UK budget strains deepen ahead of Reeves’ spending review

By Andy Bruce

MANCHESTER, England (Reuters) -Britain’s government kicked off the 2025/26 financial year in April by again borrowing more than expected, suggesting no let-up in the pressure on the public finances ahead of a major review of spending.

Public sector net borrowing was 20.155 billion pounds ($27 billion) in April, according to official data.

A Reuters poll of economists showed a median forecast of 17.9 billion pounds for public sector net borrowing.

Economists have routinely underestimated the extent of Britain’s budget deficit each month over the past year.

Finance minister Rachel Reeves is due to deliver her first multi-year spending review on June 11 to set the budgets for public services.

She outlined her first annual tax and spending plans last October when she raised social security contributions paid by employers but held off from broader tax increases.

“The decision to hold off on tax rises in the Spring Budget increasingly looks like a temporary reprieve,” said Lindsay James, investor strategist at wealth management firm Quilter.

“As borrowing continues to outstrip forecasts and debt interest costs remain elevated, pressure is building on the Chancellor to make tougher choices.”

With Reeves’ budget plans hinging on a tiny buffer against the government’s self-imposed fiscal rules – equivalent to less than 1% of annual spending – investors are watching public sector finance data closely.

The British government bond market has become increasingly volatile in recent years, reflecting unease among investors over Britain’s mix of slow economic growth, high debt interest costs and persistent inflation.

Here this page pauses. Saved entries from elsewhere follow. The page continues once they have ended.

/-- An outstanding Control request of the node aggregator. -/
structure CtrlReq where
  tag : Nat
  die : Nat
  body : CtrlBody
  resends : Nat := 0
  purpose : CtrlFor := .plain
deriving DecidableEq, Repr

/-- A reassembly in progress (R149). -/
structure Reasm where
  src : Nat
  seq : Nat
  frags : Tab (Option Bytes) := []
  last : Option Nat := none
deriving DecidableEq, Repr

/-- What ING keeps of a stream beside its registers: whether X is set, the bitmap of the 64 numbers below X (bit k: X − 1 − k is
missing), and the token buckets in 1/1000 bit, none while full (R166, R171). -/
structure StreamSt where
  xSet : Bool := false
  missing : Nat := 0
  tokens : Option (Nat × Nat) := none
deriving DecidableEq, Repr

/-- Losses of a sender in the open epoch (R172). -/
structure Tally where
  gap : Int := 0
  shaper : Nat := 0
  dropped : Loss := {}
  /-- A Loss marker of the sender was dropped: the count is unknown (R168). -/
  unknown : Bool := false
deriving DecidableEq, Repr

/-- ING: ingest (06). -/
structure Ing where
  /-- Record frames that LNK has handed over, oldest first. -/
  frames : List Bytes := []
  reasm : List Reasm := []
  /-- SRC and SEQ of records discarded in reassembly, whose later fragments are discarded too (R149). -/
  dead : List (Nat × Nat) := []
  /-- Whole records that wait for the header check, oldest first. -/
  arrived : List Bytes := []
  streams : Tab StreamSt := []
  /-- Ingest queues, oldest first (R169). -/
  queues : Tab (List Rec) := []
  tallies : Tab Tally := []
  /-- Die slots of which a record has arrived in the open epoch (R22, R482). -/
  heard : List Nat := []
deriving DecidableEq, Repr

/-- An input of the node level's reduction, and of FEA: an aligned count or a health statistic (R179, R185). -/
structure AInput where
  /-- Address of the unit; of the die for counter groups and sensors. -/
  src : Nat
  /-- 0 census, 1 counter group, 2 cycles, 3 MEAN, 4 MIN, 5 MAX, 6 COUNT. -/
  kind : Nat
  /-- Counter, group × 8 + counter, group, or sensor. -/
  index : Nat
  value : Int
  eflags : Nat := 0
  poison : Bool := false
deriving DecidableEq, Repr

/-- What ALN keeps of a counter (R175, R177): the reconstructed value, the raw one, its stamp, whether the stamp is usable, its epoch,
and the rounded aligned value of that epoch with its flags. -/
structure CRef where
  r : Int
  raw : Nat
  offset : Nat
  usable : Bool
  epoch : Nat
  aligned : Int
  eflags : Nat
deriving DecidableEq, Repr

/-- A sender's contribution to an epoch of a level. -/
structure Contrib where
  sender : Nat
  inputs : List AInput := []
  /-- At the group and system levels: the child's Summaries, primary first. -/
  sums : List SumBody := []
  quality : Nat := 0
  loss : Bool := false
  poisoned : Nat := 0
  lateIn : Nat := 0
deriving DecidableEq, Repr

/-- An epoch of a level: open, closed and waiting for reduction, or reduced and within its late horizon. -/
structure AEpoch where
  level : Nat
  epoch : Nat
  /-- 0 open, 1 closed, 2 reduced, 3 abandoned. -/
  st : Nat := 0
  contribs : List Contrib := []
  late : List Contrib := []
  expected : Nat := 0
  lost : Nat := 0
  /-- Closes of the level since this epoch closed. -/
  age : Nat := 0
deriving DecidableEq, Repr

/-- The upward Summaries of a level: the span in progress (R194, R195). -/
structure Outlet where
  span : Option SumBody := none
  /-- The latest Coarsen request: sender, STEP, FROM_EPOCH. -/
  req : Option (Nat × Nat × Nat) := none
  /-- FROM_EPOCH of the level's own step, and the step before it. -/
  selfFrom : Nat := 0
  selfOld : Nat := 0
  /-- Resolution now sent. -/
  res : Nat := 0
  quiet : Nat := 0
  /-- Epochs since the level's own request was last sent; FROM_EPOCH and whether a bypass is being waited for. -/
  sinceReq : Nat := 0
  bypassFrom : Option Nat := none
  /-- A bypass Broadcast of the parent: the block's Summaries go to this group from the epoch on. -/
  divert : Option (Nat × Nat) := none
deriving DecidableEq, Repr

/-- ALN: alignment and reduction (07). -/
structure Aln where
  epochs : List AEpoch := []
  /-- Counter references, keyed by slot × 2^20 + unit × 2^8 + counter for the census, and by 2^40 above for counter groups. -/
  refs : Tab (Option CRef) := []
  /-- Raw values of the last sweep of each census counter by the sweep's epoch, for DELTA records (R176): epoch and raw value. -/
  raws : Tab (Option (Nat × Nat)) := []
  outlets : Tab Outlet := []
  /-- The replay ring of upward Summaries of the last 64 closed epochs, per level, oldest first (R26). -/
  rings : Tab (List Rec) := []
  /-- Sources and epochs of primary Summaries already accepted, per level: duplicates are discarded (R26). -/
  seen : Tab (List (Nat × Nat)) := []
deriving DecidableEq, Repr

/-- A memory-port request (R41): its tag, address in the memory stacks, length in 64-byte units, direction, and, for a read, the shared-store
address that its data goes to. -/
structure MemReq where
  tag : Nat
  addr : Nat
  len : Nat
  write : Bool
  dest : Nat := 0
deriving DecidableEq, Repr

/-- STO: the shared store and the memory ports (14). -/
structure Sto where
  /-- The shared store, by byte address (R351), and its poisoned words, by word address. -/
  mem : Tab Byte := []
  poison : Tab Bool := []
  /-- The retiring region map (R357), and the epoch at whose tick it was replaced. -/
  old : List Region := []
  oldFrom : Nat := 0
  /-- The next word the patrol scrubber reads (R353). -/
  scrubAt : Nat := 0
  /-- Requests that wait for a credit or the grant, oldest first; outstanding ones and credits per port (R41). -/
  waiting : List MemReq := []
  out : Tab (List MemReq) := []
  credits : Tab Nat := []
  nextTag : Nat := 0
deriving DecidableEq, Repr

/-- An index entry of R374. -/
structure IndexEntry where
  first : Nat
  epochs : Nat
  offset : Nat := 0
  size : Nat := 0
  serial : Nat := 0
  raw : Bool := false
  gap : Bool := false
  poison : Bool := false
  valid : Bool := false
  tgen : Nat := 0
  stream : Nat
deriving DecidableEq, Repr

/-- What the archive assembler keeps of a stream (R373 to R377). -/
structure Arch where
  /-- The next epoch to consider; none before the stream has seen one. -/
  next : Option Nat := none
  /-- The open live block: raw bytes, first epoch, archived epochs, poisoned source, last epoch, and the bank it began with: TGEN and serial. -/
  raw : Bytes := []
  first : Nat := 0
  count : Nat := 0
  bad : Bool := false
  last : Nat := 0
  tgen : Nat := 0
  serial : Nat := 0
  /-- The entry of the block being written. -/
  writing : Option IndexEntry := none
  /-- The next block's offset, and the next entry's place in the index ring. -/
  offset : Nat := 0
  place : Nat := 0
  /-- The index ring, by place. -/
  entries : Tab (Option IndexEntry) := []
deriving DecidableEq, Repr

/-- COD: the codec (14). -/
structure Cod where
  /-- The entries of banks 0 and 1 when active or retiring (R367). -/
  banks : Tab (List Nat) := []
  /-- The bank that is idle, or retiring until it is idle. -/
  idle : Nat := 0
  /-- The dictionary log of R368: serials and dictionaries, newest first, at most 16. -/
  log : List (Nat × List Nat) := []
  arch : Tab Arch := []
  /-- Pinned entries by pin number, 0 to 3: stream and place (R375). -/
  pins : Tab (Option (Nat × Nat)) := []
deriving DecidableEq, Repr


/-- A slot of a row (R206, R215): its FP32 value, none while missing or not evaluated; its code and status. -/
structure SlotVal where
  val : Option Nat := none
  code : Nat := 0
  status : Nat := 2
deriving DecidableEq, Repr

/-- A feature row (R222) with its FP32 values. -/
structure FRow where
  cls : Nat
  subject : Nat
  epoch : Nat
  flags : Nat := 0
  baseGen : Nat := 0
  /-- Passes done: bit 0 pass 1, bit 1 residuals, bit 2 model outputs. -/
  passes : Nat := 0
  slots : List SlotVal := []
  /-- Its baseline product has returned; its model outputs. -/
  product : Bool := false
  outs : Option (List Nat) := none
  outSat : Bool := false
deriving DecidableEq, Repr

/-- Interval sums of the baseline (R210), fixed point: N, S, and Y by columns. -/
structure BaseSums where
  n : Int := 0
  s : List Int := []
  y : List (List Int) := []
deriving DecidableEq, Repr

/-- FEA: features (08). -/
structure Fea where
  /-- Rows of the last 64 closed epochs and of those in progress. -/
  rows : List FRow := []
  /-- EWMA states: inputs taken and s, keyed by (class × 2^32 + subject) × 256 + slot. -/
  ewma : Tab (Option (Nat × Nat)) := []
  /-- External entries in force: the register's word and the epoch from which it acts; entries written since the last tick. -/
  ext : Tab (Option (Nat × Nat)) := []
  extDue : List Nat := []
  /-- Baseline generations: in force, since which epoch, the one before, and the one that waits. -/
  base : Option BaseGen := none
  since : Nat := 0
  before : Option BaseGen := none
  next : Option BaseGen := none
  /-- The generation slot of R360 that is in force: 0 A, 1 B. -/
  slot : Nat := 0
  /-- Loadings by subject, and interval sums by interval number. -/
  loadings : Tab (List Nat) := []
  sums : Tab BaseSums := []
deriving DecidableEq, Repr



/-- A bank of TRE (R223, R239): the tables loaded, entries invalidated, and trees excluded under R242, as ensemble × 8,192 + tree. -/
structure TreeBank where
  tables : TreeTables := {}
  excluded : List Nat := []
deriving DecidableEq, Repr

/-- A leaf reference of a score row (R237). -/
structure LeafRef where
  value : Nat
  selector : Nat
  feature : Nat
  cause : Nat
  cls : Nat
  place : Nat
  bank : Nat
  nan : Bool
deriving DecidableEq, Repr

/-- A score row (R237). -/
structure ScoreRow where
  cls : Nat
  subject : Nat
  epoch : Nat
  ensemble : Nat
  bank : Nat := 0
  status : Nat := 0
  classes : Nat := 1
  winner : Nat := 0
  flags : Nat := 0
  trees : Nat := 0
  gen : Nat := 0
  excluded : Nat := 0
  margins : List Nat := []
  refs : List LeafRef := []
deriving DecidableEq, Repr

/-- TRE: tree ensembles (09). -/
structure Tre where
  banks : Tab TreeBank := []
  /-- The backing region's copy of each bank's tables (R239), which R242 and R244 use. -/
  backing : Tab TreeTables := []
  /-- Subjects whose lookups are in progress: class, epoch, subject, bank. -/
  flight : List (Nat × Nat × Nat × Nat) := []
  /-- Score rows of the last 64 epochs. -/
  rows : List ScoreRow := []
  /-- The bank that a commit has loaded as TRE's shadow. -/
  shadow : Bool := false
deriving DecidableEq, Repr

/-- A package due on a core (R349): since which epoch and time; whether the Potik's due bit has been set. -/
structure DueCore where
  die : Nat
  core : Nat
  pkg : Nat
  epoch : Nat
  time : Int
  marked : Bool := false
deriving DecidableEq, Repr

/-- A Potik's slot as TST fills it (R348): the package with its version, and the next byte of its body; none once loaded. -/
structure TstSlot where
  pkg : Nat
  version : Nat
  next : Option Nat := some 0
deriving DecidableEq, Repr

/-- TST: test scheduling (13). -/
structure Tst where
  /-- Packages held, those whose activation epoch is to come included. -/
  packages : List Package := []
  /-- Slots of the Potik units, keyed by die slot × 16 + package slot. -/
  slots : Tab (Option TstSlot) := []
  due : List DueCore := []
  /-- The last PASS or FAIL: die slot, core, package and time. -/
  done : List (Nat × Nat × Nat × Int) := []
  /-- NO_ANSWER results in a row: die slot, core, package and number. -/
  noAns : List (Nat × Nat × Nat × Nat) := []
  /-- Cores with an overdue package: fleet address and package; and the cores marked TEST_OVERDUE in the open epoch (R350). -/
  late : List (Nat × Nat) := []
  overdue : List Nat := []
deriving DecidableEq, Repr


/-- An open round of DIG (R328): a covered chunk failed or is POISONED; senders with a dispute; arrivals by contributor (R311). -/
structure DRound where
  round : Nat
  /-- Chunks seen (R409). -/
  chunks : Nat := 0
  stop : Bool := false
  disputed : List Nat := []
  arrivals : List (Nat × Int) := []
deriving DecidableEq, Repr

/-- Straggler figures of a level and epoch (R311): rounds, and charge in 2^-16 ns and LAST count by contributor. -/
structure Strag where
  level : Nat
  epoch : Nat
  rounds : Nat := 0
  charges : List (Nat × Int × Nat) := []
deriving DecidableEq, Repr

/-- DIG: digest checking (13). -/
structure Dig where
  rounds : List DRound := []
  /-- Rounds of which no chunk is checked, not answered yet (R40, R328). -/
  unchecked : List Nat := []
  /-- Rounds answered, within half the number space behind the latest (log entry 29). -/
  answered : List Nat := []
  /-- Rounds answered 0b10 since DIG entered Winter state (R333). -/
  dark : Nat := 0
  strag : List Strag := []
  /-- Epochs in which DIG answered 0b10 or was in Winter state (R312). -/
  unmeasured : List Nat := []
deriving DecidableEq, Repr


/-- A sequence model's runs (R296): epochs whose tokens wait, oldest first, the running epoch, and MIN_PAST by the epoch from which it applies. -/
structure Seq where
  waiting : List Nat := []
  running : Option Nat := none
  minPast : List (Nat × Nat) := []
deriving DecidableEq, Repr

/-- What a tile runs for (R246, R272, R277, R279). -/
inductive TileFor where
  | main
  | canary
  /-- A dispute's rerun, of the core X that is held. -/
  | rerun (x : Nat)
  /-- Sub-tile `sub` of a replay, on the first or the second core of a pair. -/
  | replay (no sub : Nat) (second : Bool)
deriving DecidableEq, Repr

/-- A tile in a core's sequencer. -/
structure CoreJob where
  tile : Tile
  why : TileFor
deriving DecidableEq, Repr

/-- A tensor core (R246): tiles given to it, the running one first, and its LFSR (R272). -/
structure Core where
  jobs : List CoreJob := []
  lfsr : BitVec 32 := 1
deriving DecidableEq, Repr

/-- An open residue dispute (R277): core X and its job, result R_X; core Y and R_Y once it is known; ARB has it. -/
structure Dispute where
  x : Nat
  job : CoreJob
  rx : List (List Nat)
  y : Nat
  ry : Option (List (List Nat)) := none
  arb : Bool := false
deriving DecidableEq, Repr

/-- A canary tile's FP32 outputs (R273): its layer, y4 and y8. -/
structure CanaryPair where
  id : Nat
  layer : Nat
  y4 : Option (List Nat) := none
  y8 : Option (List Nat) := none
deriving DecidableEq, Repr

/-- A captured tile (R134, R340): its die, context tag, whether it was forced, the tile, and the accelerator's output by row. -/
structure Captured where
  die : Nat
  context : Nat
  forced : Bool
  fmtA : Nat
  fmtB : Nat
  fmtC : Nat
  cIn : Bool
  m : Nat
  n : Nat
  k : Nat
  profile : Nat
  data : Bytes
deriving DecidableEq, Repr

Thursday’s figures from the Office for National Statistics were the first to estimate the impact of the large hike in employer social security payments, known in Britain as National Insurance contributions (NICs), which came into effect in April.

A major source of funding for the Labour government’s spending plans, the ONS said compulsory social security contributions increased by 12.8% compared with a year ago, on an accrued basis that relies heavily on projections.

Separate HMRC tax data, which records what the government actually received, showed a 7.7% annual increase in employer NICs contributions – the weakest such increase for the month of April since 2020.

But as NICs contributions are paid a month in arrears, it will not be until next month that more concrete evidence of the NICs increase appears in the data.

The ONS revised down its estimate of borrowing for the last financial year that ended in March to 148.3 billion pounds from 151.9 billion pounds previously, or 5.1% of economist output compared to 5.3%. In 2023/24, the deficit was 4.8% of GDP.

In its forecasts published in March, the Office for Budget Responsibility – which provides the fiscal and economic outlooks used by the government – projected a budget deficit for the financial year ending in March of 137.3 billion pounds.